Problem to work on –
Within the records below is a range that opens at the line with "s.descMay n op &&" and closes at the line with "(c.nextId, s.setCtx n". Return that range word for word, both ends included, and only that range.

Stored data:
* * *
-- ==== Sys2Proof/Machine/Submit.lean ====
section
/-!
DEFINITION. The rings of the contexts (R87 to R100): doorbells, submit descriptors (R93 to R96), table copies (R136), the
fetching and arrival of tiles (R139, R160, R168, R169), interrupt moderation, the scrubber (R147), and the two rows that
end a context's work (R125, R126).
-/
namespace Sys2Proof.Machine

/-! Doorbells. -/

/-- Entries that a ring of 2^size entries holds. -/
def ringCount (pi ci size : Nat) : Nat := (pi + 2 ^ size - ci) % 2 ^ size

/-- A producer doorbell with an index: a host error beyond the ring or past the consumer (R114), else the new index. -/
def producerTo (pi ci size idx : Nat) : Option Nat :=
  let m := 2 ^ size
  if m ≤ idx || m ≤ ringCount pi ci size + (idx + m - pi) % m then none else some idx

/-- A consumer doorbell with an index: a host error beyond the ring or past the producer (R114), else the new index. -/
def consumerTo (pi ci size idx : Nat) : Option Nat :=
  let m := 2 ^ size
  if m ≤ idx || ringCount pi ci size < (idx + m - ci) % m then none else some idx

/-- A PF0 doorbell during a long operation is dropped (R107); before S7 it is ignored (R551). -/
def State.pf0Bell (s : State) (f : State → Host.Outcome State Fault Refusal) : Host.Outcome State Fault Refusal :=
  if !s.power.ready then .next s else if s.host.op.isSome then .next (s.bump Reg.OP_DROPPED) else f s

/-- MGMT_DOORBELL (R90). -/
def execMgmtDoorbell (value : Word) (s : State) : Host.Outcome State Fault Refusal :=
  s.pf0Bell (fun s =>
    if !s.flag Reg.HOST_MGMT_CTRL 0 then .next (s.bump Reg.HOST_DB_IGNORED) else
    match producerTo s.host.mgmtPi s.host.mgmtCi (s.fld Reg.HOST_MGMT_CTRL 5 1) (bits value 15 0) with
    | none => .next (s.hostError 114)
    | some k => .next { s with host := { s.host with mgmtPi := k } })

/-- EVT_RING_LOST (R105): once space is free, one entry reports the discarded events, whatever the mask. The event is
also written to Cask (R115). -/
def State.evtRecover (s : State) : State :=
  let lost := s.host.evt.lost
  if lost = 0 || !s.evtSpace || !s.flag Reg.HOST_EVT_CTRL 0 then s
  else
    let (q, s) := State.evtSeq { s with host := { s.host with evt := { s.host.evt with lost := 0 } } }
    let a := wd (min lost (2 ^ 32 - 1))
    (s.evtPost 0x0302 0 [a] q).caskStage 0x0302 0 [a]

/-- EVT_DOORBELL (R90, R105). -/
def execEvtDoorbell (value : Word) (s : State) : Host.Outcome State Fault Refusal :=
  s.pf0Bell (fun s =>
    if !s.flag Reg.HOST_EVT_CTRL 0 then .next (s.bump Reg.HOST_DB_IGNORED) else
    match consumerTo s.host.evt.pi s.host.evt.ci s.evtSize (bits value 15 0) with
    | none => .next (s.hostError 114)
    | some k => .next (State.evtRecover { s with host := { s.host with evt := { s.host.evt with ci := k } } }))

/-- CTX_SQ_DOORBELL (R90). -/
def execCtxSqDoorbell (n : Nat) (value : Word) (s : State) : Host.Outcome State Fault Refusal :=
  if n = 0 || !s.power.ready then .next s else
  if !s.flag (Reg.HOST_RING_CTRL n) 0 then .next (s.bump Reg.HOST_DB_IGNORED) else
  let r := s.ringOf n
  match producerTo r.sqPi r.sqCi (s.sqSize n) (bits value 15 0) with
  | none => .next (s.hostError 114)
  | some k => .next (s.setRing n { r with sqPi := k })

/-- CTX_CQ_DOORBELL (R90, R99). -/
def execCtxCqDoorbell (n : Nat) (value : Word) (s : State) : Host.Outcome State Fault Refusal :=
  if n = 0 || !s.power.ready then .next s else
  if !s.flag (Reg.HOST_RING_CTRL n) 0 then .next (s.bump Reg.HOST_DB_IGNORED) else
  let r := s.ringOf n
  match consumerTo r.cqPi r.cqCi (s.cqSize n) (bits value 15 0) with
  | none => .next (s.hostError 114)
  | some k => .next ((s.setRing n { r with cqCi := k }).cqDrain n 34)

/-- CQ_MOD_TIMER (R100): HOST_RING_MOD µs after the first entry not yet signalled. -/
def execCqModTimer (n : Nat) (s : State) : Host.Outcome State Fault Refusal :=
  let k := s.fld (Reg.HOST_RING_MOD n) 15 0
  match (s.ringOf n).first with
  | some t => .next (if k != 0 && s.mgmtRuns && t.toNat + k * 1000 ≤ s.now.toNat then s.cqModerate n true else s)
  | none => .next s

/-- EVT_MOD_TIMER (R100, R105): MOD_TIME × 10 µs after the first entry not yet signalled. -/
def execEvtModTimer (s : State) : Host.Outcome State Fault Refusal :=
  let k := s.fld Reg.HOST_EVT_CTRL 31 24
  match s.host.evt.first with
  | some t => .next (if k != 0 && s.mgmtRuns && t.toNat + k * 10000 ≤ s.now.toNat then
      { s with host := { s.host with evt := { s.host.evt with posted := 0, first := none } } }.irq false (s.fld Reg.HOST_EVT_CTRL 13 8)
    else s)
  | none => .next s

/-! Submit descriptors. -/

/-- OPCODE of a descriptor (R93). -/
def descOp (d : List Word) : Nat := bits (nthW d 0) 7 0

/-- A descriptor has a 1 in a reserved bit: of the header, or outside the masks given for words 1 to 15 (R15). -/
def descReserved (d : List Word) (masks : List Word) : Bool :=
  bits (nthW d 0) 15 11 != 0
    || (List.range 15).any (fun k => nthW d (k + 1) &&& ~~~(masks.getD k 0) != 0)

/-- The next descriptor of context `n` may be read (R91, R122, R125): `op` tells that its OPCODE is of the row's kind. -/
def State.descMay (s : State) (n : Nat) (op : Bool) : Bool :=
  let c := s.ctxOf n
  let r := s.ringOf n
  n != 0 && op && s.mgmtRuns && s.flag (Reg.HOST_RING_CTRL n) 0 && s.reads n && s.pf1Can && r.sqPi != r.sqCi
    && (!(c.state == .draining) || c.drain != some r.sqCi)

/-- The next descriptor of context `n` may be read and started (R92): with FENCE only when nothing before it is unfinished. -/
def State.descReady (s : State) (n : Nat) (d : List Word) (op : Bool) : Bool :=
  s.descMay n op && (!bit (nthW d 0) 9 || ((s.ctxOf n).flight = [] && (s.ringOf n).held = []))

/-- Close the pages of a context (R157): a descriptor that is not a TILE of them has been read. -/
def Ctx.closePages (c : Ctx) (except : Option Nat) : Ctx :=
  { c with items := c.items.map (fun i : Item => if some i.id == except then i else { i with closed := true }) }

/-- What the reading of a descriptor closes (R157): a TILE of the open page the lines above its Y0, any other descriptor every page. -/
def Ctx.descCloses (c : Ctx) (d : List Word) : Ctx :=
  match if descOp d = 2 then c.openPage.filter (fun i => i.pageId == nthW d 8) else none with
  | none => c.closePages none
  | some i =>
    let c := c.closePages (some i.id)
    let y0 := (nthW d 7).toNat
    { c with items := c.items.map (fun j : Item => if j.id == i.id then { j with lastY0 := max j.lastY0 y0 } else j) }

/-- A descriptor that cannot start: one whose FENCE makes it wait has been read (R92, R157; log entry 100). -/
def State.descSeen (s : State) (n : Nat) (d : List Word) (op : Bool) : State :=
  if s.descMay n op then s.modCtx n (fun c => c.descCloses d) else s

/-- Read the descriptor: the consumer index advances, and every page before it is closed except as R157 says. Answers the
descriptor's number and the completion it will have. -/
def State.descTake (s : State) (n : Nat) (d : List Word) (pageId : Word) : Nat × State :=
  let r := s.ringOf n
  let ci := (r.sqCi + 1) % 2 ^ s.sqSize n
  let s := s.setRing n { r with sqCi := ci }
  let c := s.ctxOf n
  let w := nthW d 0
  let e : Compl := { op := bits w 7 0, tag := bits w 31 16, sqCi := ci, pageId := pageId, irq := bit w 10 }
  let f : InFlight := { id := c.nextId, compl := bit w 8, entry := e }
  (c.nextId, s.setCtx n { c with nextId := c.nextId + 1, flight := c.flight ++ [f] })

/-- A descriptor without arguments, or one that is not executed: it completes with a STATUS at once. -/
def State.descEnd (s : State) (n : Nat) (d : List Word) (pageId : Word) (st : Nat) : State :=
  let (id, s) := s.descTake n d pageId
  (s.modCtx n (fun c => c.descCloses d)).finish n id st

/-- DESC_NOP (R95). -/
def execDescNop (n : Nat) (d : List Word) (s : State) : Host.Outcome State Fault Refusal :=
  if !s.descReady n d (descOp d == 0) then .next (s.descSeen n d (descOp d == 0))
  else if descReserved d [] then .next (s.hostError 15)
  else .next (s.descEnd n d 0 0)

/-- DESC_MARK (R95). -/
def execDescMark (n : Nat) (d : List Word) (s : State) : Host.Outcome State Fault Refusal :=
  if !s.descReady n d (descOp d == 5) then .next (s.descSeen n d (descOp d == 5))
  else if descReserved d [] then .next (s.hostError 15)
  else .next (s.descEnd n d 0 0)

/-- DESC_INVALID_OP (R94): an opcode not listed completes with INVALID_OP, whatever COMPL holds. -/
def execDescInvalidOp (n : Nat) (d : List Word) (s : State) : Host.Outcome State Fault Refusal :=
  if !s.descReady n d (decide (6 ≤ descOp d)) then .next (s.descSeen n d (decide (6 ≤ descOp d)))
  else .next (s.descEnd n d 0 1)

/-- LINE_COUNT (R95); of a value outside 1 to 2^31 − 1 the manual gives no result, and the count is free (log entry 30). -/
def State.lineCount (s : State) (w : Word) : Nat × State :=
  if w != 0 && !bit w 31 then (w.toNat, s) else (1 + s.free.1.toNat % (2 ^ 31 - 1), s.free.2)

/-- WIDTH_PX (R95); of 0 the manual gives no result, and the width is free (log entry 30). -/
def State.pageWidth (s : State) (w : Word) : Nat × State :=
  if bits w 23 0 != 0 then (bits w 23 0, s) else (1 + s.free.1.toNat % (2 ^ 24 - 1), s.free.2)

/-- DESC_PAGE (R95, R129, R130): the page joins the pages of the context. Read in a DRAIN from ARMED, it ends ABORTED (R125). -/
def execDescPage (n : Nat) (d : List Word) (s : State) : Host.Outcome State Fault Refusal :=
  if !s.descReady n d (descOp d == 1) then .next (s.descSeen n d (descOp d == 1))
  else if descReserved d [0, 0xFFFFFFFF, 0xFFFFFFFF, 0xFFFFFFFF, 0xFFFFFF, 0x10F] then .next (s.hostError 15)
  else
    let anch := bit (nthW d 6) 8
    let late := !anch && (match ((s.ctxOf n).items.filter (fun i => i.page && !i.anchored)).getLast? with
      | some q => decide (ldiff (nthW d 2) q.start < 0)
      | none => false)
    if late then .next (s.hostError 150) else
    let (count, s) := s.lineCount (nthW d 3)
    let (width, s) := s.pageWidth (nthW d 5)
    let (id, s) := s.descTake n d (nthW d 4)
    let i : Item := { id := id, page := true, start := nthW d 2, count := count, pageId := nthW d 4, width := width, tset := bits (nthW d 6) 3 0, anchored := anch }
    let c := (s.ctxOf n).closePages none
    let s := s.setItems n (Ctx.place { c with items := c.items ++ [i] })
    .next (if c.drainArmed then s.finish n id 6 else s)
* * *
Result for this exercise –
  s.descMay n op && (!bit (nthW d 0) 9 || ((s.ctxOf n).flight = [] && (s.ringOf n).held = []))

/-- Close the pages of a context (R157): a descriptor that is not a TILE of them has been read. -/
def Ctx.closePages (c : Ctx) (except : Option Nat) : Ctx :=
  { c with items := c.items.map (fun i : Item => if some i.id == except then i else { i with closed := true }) }

/-- What the reading of a descriptor closes (R157): a TILE of the open page the lines above its Y0, any other descriptor every page. -/
def Ctx.descCloses (c : Ctx) (d : List Word) : Ctx :=
  match if descOp d = 2 then c.openPage.filter (fun i => i.pageId == nthW d 8) else none with
  | none => c.closePages none
  | some i =>
    let c := c.closePages (some i.id)
    let y0 := (nthW d 7).toNat
    { c with items := c.items.map (fun j : Item => if j.id == i.id then { j with lastY0 := max j.lastY0 y0 } else j) }

/-- A descriptor that cannot start: one whose FENCE makes it wait has been read (R92, R157; log entry 100). -/
def State.descSeen (s : State) (n : Nat) (d : List Word) (op : Bool) : State :=
  if s.descMay n op then s.modCtx n (fun c => c.descCloses d) else s

/-- Read the descriptor: the consumer index advances, and every page before it is closed except as R157 says. Answers the
descriptor's number and the completion it will have. -/
def State.descTake (s : State) (n : Nat) (d : List Word) (pageId : Word) : Nat × State :=
  let r := s.ringOf n
  let ci := (r.sqCi + 1) % 2 ^ s.sqSize n
  let s := s.setRing n { r with sqCi := ci }
  let c := s.ctxOf n
  let w := nthW d 0
  let e : Compl := { op := bits w 7 0, tag := bits w 31 16, sqCi := ci, pageId := pageId, irq := bit w 10 }
  let f : InFlight := { id := c.nextId, compl := bit w 8, entry := e }
  (c.nextId, s.setCtx n { c with nextId := c.nextId + 1, flight := c.flight ++ [f] })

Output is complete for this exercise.